While it can be challenging to work with, when captured effectively, back lighting can be used to dramatically enhance your images, and add depth and visual interest to your compositions. In fact, many photographers consider it to be the best type of lighting; ideal for creating images that have a beautiful, ethereal look.
When captured properly, backlighting can result in some rewarding images. With this in mind, let’s take a look at how you can use backlighting to enhance your photos.
1. Know When to Go
In order to capture beautiful backlighting, you’ll need to know when to find it. One of the best forms of backlighting is found during golden hour – morning and late evening – when everything is awash in a golden glow. During golden hour, the sun is at a lower angle in the sky, and the lighting is softer and far easier to worth with. Golden hour is ideal for capturing portraits, landscapes, and even nature and macro images.
2. Capture Beautiful Portraits
Perhaps one of the most common uses of backlighting is for portraiture; especially during golden hour, when the soft, late afternoon lighting produces beautiful, flattering light. Positioning your subjects with their backs to the sun can also help you to capture some gorgeous highlights.
With portraits, using a wide aperture will give you a shallow depth of field, allowing you to draw the subject into focus while softly blurring the background and foreground. You may want to consider purchasing a reflector, to help bounce some of the light back onto your subjects’ faces for a beautiful, more even exposure.
3. Photograph Amazing Landscapes
Backlighting also works spectacularly well for landscape images. For landscapes, you’ll usually want to look for solid structures; such as a house, building, lighthouse, or tree to include in your composition, and depth and interest to your image. If the sun is especially bright, positioning something in front of it can help to block some of the bright light; resulting in a beautiful starburst effect.
Important: take care to protect your eyes. You’ll want to avoid looking directly at the bright sun through the lens.
4. Create Silhouettes
Another great thing about backlighting is the chance to create some silhouettes. Sunrise and sunset present especially good opportunities for silhouette photography. To capture silhouettes, position your subject in front of the sun, then use spot metering to meter on a bright part of the scene to create a silhouette effect. For a fun, starburst effect, try to position yourself so the sun is partially obscured behind an object and use a narrow aperture like f/22.
5. Consider Spot Metering
Metering is how your camera determines how much light is in a scene. In most cases, your camera can accurately determine the correct exposure, but with backlighting, it often gets confused and underexposes the subject. To ensure the best exposure for your images, you may want to consider spot metering; which will allow you to focus on the area of your image that you would like to have properly exposed. If you don’t feel like switching your metering mode, adjusting your exposure compensation by +1.0 is often enough to expose your subject properly.
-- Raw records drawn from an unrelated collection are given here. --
-- ==== Sys2Proof/Laws/Operands.lean ====
section
/-! SUPPORT. One lemma per pure function of Machine/Operands.lean: lengths, and how lists are built. -/

namespace Sys2Proof.Machine

@[simp] theorem length_bitWrite (b : Bit) (w : Nat) : (bitWrite b w).length = w := by simp [bitWrite]

@[simp] theorem bitWrite_zero (b : Bit) : bitWrite b 0 = [] := rfl

@[simp] theorem length_frameBits (v : Byte) : (frameBits v).length = 10 := rfl

theorem length_flatMap_bitWrite (w : Nat) (l : List Bit) : (l.flatMap (bitWrite · w)).length = w * l.length := by
  induction l with
  | nil => rfl
  | cons b l ih => simp [ih, Nat.mul_add, Nat.add_comm]

@[simp] theorem length_frame (v : Byte) (w : Nat) : (frame v w).length = 10 * w := by
  rw [frame, length_flatMap_bitWrite, length_frameBits, Nat.mul_comm]

@[simp] theorem bytes_nil (w : Nat) : bytes [] w = [] := rfl

theorem bytes_cons (v : Byte) (l : List Byte) (w : Nat) : bytes (v :: l) w = frame v w ++ bytes l w := rfl

theorem bytes_append (l l' : List Byte) (w : Nat) : bytes (l ++ l') w = bytes l w ++ bytes l' w :=
  List.flatMap_append

@[simp] theorem length_bytes (l : List Byte) (w : Nat) : (bytes l w).length = 10 * w * l.length := by
  induction l with
  | nil => rfl
  | cons v l ih => simp [bytes_cons, ih, Nat.mul_add, Nat.add_comm]

@[simp] theorem length_padding (width : Word) (n : Nat) : (padding width n).length = width.toNat - n := by
  simp [padding]

theorem length_decimalText (value width : Word) :
    (decimalText value width).length = max width.toNat (decStr value).length := by
  simp [decimalText]; omega

@[simp] theorem length_hex2 (v : Byte) : (hex2 v).length = 2 := rfl

@[simp] theorem length_hex4 (v : Half) : (hex4 v).length = 4 := rfl

@[simp] theorem length_hex8 (v : Word) : (hex8 v).length = 8 := rfl

theorem length_calSeq (w i n : Nat) : (calSeq w i n).length = 2 * i + 10 * w * n := by
  simp [calSeq]; omega

theorem openOperandsValid_iff (baudRate writeDurationNs : Word) :
    openOperandsValid baudRate writeDurationNs = true ↔ baudRate ≠ 0 ∧ writeDurationNs ≠ 0 := by
  simp [openOperandsValid]

theorem nsecPerBit_le (baudRate : Word) : nsecPerBit baudRate ≤ Config.nsPerSec := Nat.div_le_self _ _

/-- The number that OPEN stores fits its word (R69). -/
theorem toNat_writesPerBit (baudRate writeDurationNs : Word) :
    (writesPerBit baudRate writeDurationNs).toNat = Config.nsPerSec / baudRate.toNat / writeDurationNs.toNat := by
  have h := Nat.le_trans (Nat.div_le_self (nsecPerBit baudRate) writeDurationNs.toNat) (nsecPerBit_le baudRate)
  simp only [writesPerBit, BitVec.toNat_ofNat]
  rw [Nat.mod_eq_of_lt (Nat.lt_of_le_of_lt h (by decide))]
  rfl

theorem calWpb_pos : 1 ≤ Config.calWpb := by simp [Config.calWpb]

end Sys2Proof.Machine
end

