-- ==== Sys2Proof/Tests/Slice0.lean ====
section
/-! SUPPORT. Tests of the model against the spec's own examples and vectors (30_encoding.md R64, 95_test_vectors.md),
and for every statement with hypotheses a witness that meets them together. -/

open Sys2Proof Sys2Proof.Machine

namespace Sys2Proof.Tests

/-- An open, idle engine holding an identifier and a width. -/
def openState (id : WopId) (wpb : Word) : State := { State.reset with isOpen := true, wop := some id, wpb := wpb }

/-- The next state of an outcome. -/
def nextOf (o : Host.Outcome State Fault Refusal) : Option State :=
  match o with
  | .next s => some s
  | .fault _ => none
  | .refused _ => none

/-- The Bits an outcome leaves pending. -/
def pendingBits (o : Host.Outcome State Fault Refusal) : Option (List Bit) :=
  (nextOf o).map fun s => s.pend.map (·.bit)

/-- The text of a command in the syntax of R61, as a parsed command's beats. -/
def beatsOf (text : String) : Option (List Beat) := (parseCommand text.toList).map Command.beats

/-! ### Well-formedness -/

theorem test_wf_refuses_absent_text_with_length : (Instr.writeString false 3 0).wf = false := by decide

theorem test_wf_accepts_absent_text : (Instr.writeString false 0 5).wf = true := by decide

/-! ### Decoding: words written out from R49 and R64, X1 to X16 -/

/-- X1, bit by bit: B = 1000, A = 9600, ID = 0, RSV = 0, P = 1, OP = 0x01. -/
theorem test_decode_open_by_fields :
    decode ((1000#32 ++ 9600#32 ++ 0b0000#4 ++ 0b000#3 ++ 0b1#1 ++ 0b00000001#8 : BitVec 80)) =
      .ok (.openChannel 9600 (some 0) 1000) := by decide

theorem test_decode_open_wop3 :
    decode 0x000001F40001C2003101 = .ok (.openChannel 115200 (some 3) 500) := by decide

theorem test_decode_open_absent : decode 0x000003E8000025800001 = .ok (.openChannel 9600 none 1000) := by decide

/-- S22: RSV = 7 is ignored. -/
theorem test_decode_open_rsv :
    decode 0x000003E800002580FF01 = .ok (.openChannel 9600 (some 15) 1000) := by decide

/-- X16: every ignored bit set. -/
theorem test_decode_close_ignored : decode 0xFFFFFFFFFFFFFFFFFF02 = .ok .closeChannel := by decide

theorem test_decode_calibrate : decode 0x00000000000000000003 = .ok .calibrate := by decide

/-- X7: A[31:8] is ignored. -/
theorem test_decode_write_byte : decode 0x00000000000001410004 = .ok (.writeByte 0x41) := by decide

theorem test_decode_write_string : decode 0x00000004000000020105 = .ok (.writeString true 2 4) := by decide

/-- X9: without P, A is not the length. -/
theorem test_decode_write_string_absent : decode 0x00000005000000030005 = .ok (.writeString false 0 5) := by decide

/-- X10. -/
theorem test_decode_write_decimal : decode 0x0000000C800000000006 = .ok (.writeDecimal 0x80000000 12) := by decide

/-- X11. -/
theorem test_decode_write_uint8 : decode 0x000000000001231B0007 = .ok (.writeUint8 0x1B) := by decide

/-- X12. -/
theorem test_decode_write_uint16 : decode 0x0000000000012A4C0008 = .ok (.writeUint16 0x2A4C) := by decide

theorem test_decode_write_uint32 : decode 0x00000000DEADBEEF0009 = .ok (.writeUint32 0xDEADBEEF) := by decide

/-- X14. -/
theorem test_decode_reserved : decode 0x123456789ABCDEF0127F = .error (.reservedOpcode 0x7F) := by decide

/-- X15. -/
theorem test_decode_first_reserved : decode 0x0000000000000000000A = .error (.reservedOpcode 0x0A) := by decide

theorem test_encode_open : encode (.openChannel 115200 (some 3) 500) = 0x000001F40001C2003101 := by decide

theorem test_encode_write_decimal : encode (.writeDecimal (-1234) 10) = 0x0000000AFFFFFB2E0006 := by decide

theorem test_payload_length : payloadBeats 0x0000000A000000040105 = 4 ∧ payloadBeats 0x00000005000000030005 = 0 := by
  decide

theorem test_table_word : decodeTableWord 80 0x02 = some .closeChannel ∧ decodeTableWord 80 0x0A = none := by decide

/-! ### The textual syntax: R61, R64 -/

theorem test_text_open : beatsOf "OPEN 115200, wop3, 500" = some [0x000001F40001C2003101] := by decide

theorem test_text_string :
    beatsOf "WRITE_STRING \"Test\", 10" =
      some [0x0000000A000000040105, 0x54, 0x65, 0x73, 0x74] := by decide

theorem test_text_escape_and_absent :
    beatsOf "WRITE_STRING \"\\xFF\\x80\", 0" = some [0x00000000000000020105, 0xFF, 0x80] ∧
      beatsOf "WRITE_STRING absent, 0" = some [0x05] ∧ beatsOf "WRITE_STRING \"\", 0" = some [0x105] := by decide

theorem test_text_decimal : beatsOf "WRITE_DECIMAL -1234, 10" = some [0x0000000AFFFFFB2E0006] := by decide

theorem test_text_hex : beatsOf "WRITE_UINT32 0xDEADBEEF" = some [0x00000000DEADBEEF0009] := by decide

theorem test_text_no_operand : beatsOf "CLOSE" = some [0x02] ∧ beatsOf "CALIBRATE" = some [0x03] := by decide

/-! ### OPEN and CLOSE: S1, S13, S14, S17, S21 -/

theorem test_open_width :
    ((nextOf (exec (.openChannel 9600 (some 0) 1000) State.reset)).map
      fun s => (s.isOpen, s.wop, s.wpb, s.pend.length, s.rspPend)) = some (true, some 0, 104, 104, some true) := by
  decide

theorem test_open_rounds_down_twice : writesPerBit 3 7 = 47619047 ∧ writesPerBit 9600 104167 = 0 := by decide

theorem test_reopen_failure_keeps_the_channel :
    nextOf (exec (.openChannel 1000000 (some 0) 0) (openState 0 1)) =
      some { openState 0 1 with rspPend := some false } := by decide

theorem test_close_keeps_width :
    ((nextOf (exec .closeChannel (openState 0 104))).map fun s => (s.isOpen, s.wop, s.wpb)) =
      some (false, none, 104) := by decide

/-! ### The Byte Framer: W5, W9 -/

theorem test_write_byte :
    pendingBits (exec (.writeByte 0x41) (openState 0 1)) =
      some [false, true, false, false, false, false, false, true, false, true] := by decide

theorem test_write_byte_width3 :
    pendingBits (exec (.writeByte 0x2D) (openState 0 3)) =
      some (List.replicate 3 false ++ List.replicate 3 true ++ List.replicate 3 false ++ List.replicate 6 true ++
        List.replicate 3 false ++ List.replicate 3 true ++ List.replicate 6 false ++ List.replicate 3 true) := by
  decide

/-! ### The Formatters: F14, F15, F20, F23, F24, F25 -/

theorem test_write_decimal_padded :
    decimalText (-1234) 10 = [0x20, 0x20, 0x20, 0x20, 0x20, 0x2D, 0x31, 0x32, 0x33, 0x34] := by decide

theorem test_write_decimal_least :
    decimalText 0x80000000 12 = [0x20, 0x2D, 0x32, 0x31, 0x34, 0x37, 0x34, 0x38, 0x33, 0x36, 0x34, 0x38] := by decide

theorem test_write_decimal_zero_and_inner_zeros :
    decimalText 0 3 = [0x20, 0x20, 0x30] ∧ decimalText 100 5 = [0x20, 0x20, 0x31, 0x30, 0x30] := by decide

/-- F27. -/
theorem test_write_uint8 :
    pendingBits (exec (.writeUint8 0x1B) (openState 1 1)) =
      some [false, true, false, false, false, true, true, false, false, true,
        false, false, true, false, false, false, false, true, false, true] := by decide

theorem test_hex2_letters : hex2 0x0A = [0x30, 0x41] ∧ hex2 0x9F = [0x39, 0x46] := by decide

theorem test_write_uint16 : hex4 0x2A4C = [0x32, 0x41, 0x34, 0x43] ∧ hex4 0x00FF = [0x30, 0x30, 0x46, 0x46] := by
  decide

theorem test_write_uint32 : hex8 0x89ABCDEF = [0x38, 0x39, 0x41, 0x42, 0x43, 0x44, 0x45, 0x46] := by decide

/-- The step-by-step vector of R93, steps 1 and 13. -/
theorem test_write_string_header :
    ((nextOf (exec (.writeString true 2 4) (openState 1 1))).map fun s => (s.str, s.pend)) =
      some (some { remaining := 2, written := 0, width := 4 }, []) := by decide

theorem test_write_string_last_payload :
    pendingBits (execPayload { remaining := 1, written := 1, width := 4 } 0x69 (openState 1 1)) =
      some [false, true, false, false, true, false, true, true, false, true,
        false, false, false, false, false, false, true, false, false, true,
        false, false, false, false, false, false, true, false, false, true] := by decide

/-! ### Calibration: K1, K4 -/

theorem test_calibrate_example :
    calSeq 2 4 2 =
      List.replicate 4 true ++
        (List.replicate 10 [false, false, true, true]).flatten ++ List.replicate 4 true := by decide

theorem test_calibrate_without_idle :
    calSeq 1 0 1 = [false, true, false, true, false, true, false, true, false, true] := by decide

/-! ### The steps: Z1, Z4, Z5 -/

/-- Z1, P5: reset drops the pending events. -/
theorem test_reset_drops_pending :
    ((nextOf (step { openState 0 2 with
        pend := [{ id := 0, bit := true }], str := some { remaining := 1, written := 0, width := 0 },
        pins := { Pins.quiet with rst := true } })).map
      fun s => (s.isOpen, s.pend, s.str, s.trace)) = some (false, [], none, [.reset]) := by decide

/-- R38, R123: the response pulse, and no pulse in a cycle with `rst` = 1. -/
theorem test_no_response_pulse_in_reset :
    let pulse := fun rst : Bool =>
      let s := { openState 0 2 with rspPend := some true, pins := { Pins.quiet with rst := rst } }
      (s.rspValid, s.rspOk)
    pulse false = (true, some true) ∧ pulse true = (false, none) := by decide

/-- Z4: after a reset the beat of a character is a header, here a reserved one. -/
theorem test_header_after_reset :
    ((nextOf (step { State.reset with cmdIn := [0x48] })).map fun s => (s.cmdIn, s.trace, s.busy)) =
      some ([], [.cmd 0x48], false) := by decide

/-- Z5: no beat is taken while events are pending. -/
theorem test_busy_engine_takes_no_beat :
    ((nextOf (step { openState 3 1 with pend := [{ id := 3, bit := false }], cmdIn := [0x02] })).map
      fun s => (s.cmdIn, s.isOpen, s.trace)) = some ([0x02], true, [.wr 3 false]) := by decide

theorem test_placed_word_runs :
    ((nextOf (step (State.reset.withFetchWord 80 0x00000004000000020105))).map (·.str)) =
      some (some { remaining := 2, written := 0, width := 4 }) := by decide

/-! ### The reference sink: P5 -/

theorem test_sink_reads_symbols : readSymbols 2 2 (bytes [0x48, 0x69] 2) = some [0x48, 0x69] := by decide

theorem test_sink_line_left_at_space : sinkLine 0 [.wr 0 true, .wr 0 false, .reset] = false := by decide

/-! ### Witnesses: for every statement with hypotheses, a state and operands that meet them together -/

theorem reset_inv : State.reset.Inv := by constructor <;> simp [State.reset, wpbReachable]

theorem openState_inv : (openState 3 104).Inv := by constructor <;> simp [openState, State.reset, wpbReachable]

theorem witness_ResetWorksInAnyState :
    ∃ s : State, s.pins.rst = true ∧ s.pend ≠ [] :=
  ⟨{ openState 0 1 with pend := [{ id := 0, bit := true }], pins := { Pins.quiet with rst := true } }, by decide⟩

/-- Both clauses of OPEN, the first at the least valid operands. -/
theorem witness_OpenSetsTheChannelOrFails :
    ((1 : Word) ≠ 0 ∧ (1 : Word) ≠ 0) ∧
      ((0 : Word) = 0 ∨ some (15 : WopId) = none ∨ (1 : Word) = 0) ∧
      ((1 : Word) = 0 ∨ (none : Option WopId) = none ∨ (1 : Word) = 0) ∧
      ((1 : Word) = 0 ∨ some (15 : WopId) = none ∨ (0 : Word) = 0) := by decide

theorem witness_OpenSucceedsWithWidthZero :
    (9600 : Word) ≠ 0 ∧ (104167 : Word) ≠ 0 ∧ 1000000000 / (9600 : Word).toNat < (104167 : Word).toNat ∧
      ¬1000000000 / (9600 : Word).toNat < (104166 : Word).toNat := by decide

/-- Both clauses, the second with the response still behind a write event, leaving, and dropped by a reset. -/
theorem witness_StatusShowsTheNewChannelAtOnce :
    ((9600 : Word) ≠ 0 ∧ (1000 : Word) ≠ 0) ∧
      ∀ s ∈ [{ openState 0 1 with rspPend := some true, pend := [{ id := 0, bit := true }] },
          { openState 0 1 with rspPend := some true },
          { openState 0 1 with rspPend := some true, pins := { Pins.quiet with rst := true } }],
        s.rspPend = some true ∧ ∃ t, step s = .next t := by
  refine ⟨by decide, fun s hs => ?_⟩
  simp only [List.mem_cons, List.not_mem_nil, or_false] at hs
  rcases hs with rfl | rfl | rfl <;> exact ⟨rfl, _, rfl⟩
6. Adjust Your White Balance
Backlighting can also throw off your camera’s auto white balance. In some case, you may want to try setting a custom white balance setting, to save yourself some hassle when adjusting skin tones later on. Try using the “shade” or “cloudy” setting to accentuate the vibrant, warm tones found during golden hour.
7. Use a Lens Hood
A lens hood is inexpensive and helpful when it comes to backlighting. Using a lens hood will help your camera to focus when shooting into the light, and can help to prevent lens flare as well. If you don’t have a lens hood, try shielding some of the light with your hand to help your camera focus.
8. Edit in Post
Backlit images can often benefit from a few adjustments in post-processing to help enhance the end result. Often, details can be brought out of dark shadows. Other times, you may want to create a composite image by blending two images with different exposures together.
While backlighting can be a challenge, it’s a skill that’s worth having. Being able to work with backlighting can help you to showcase your subject, or composition at hand, in the best possible light, and will help you to capture some beautiful, striking images. It will also allow you to work during difficult lighting conditions; and give you the tools you need to create some truly amazing works of art.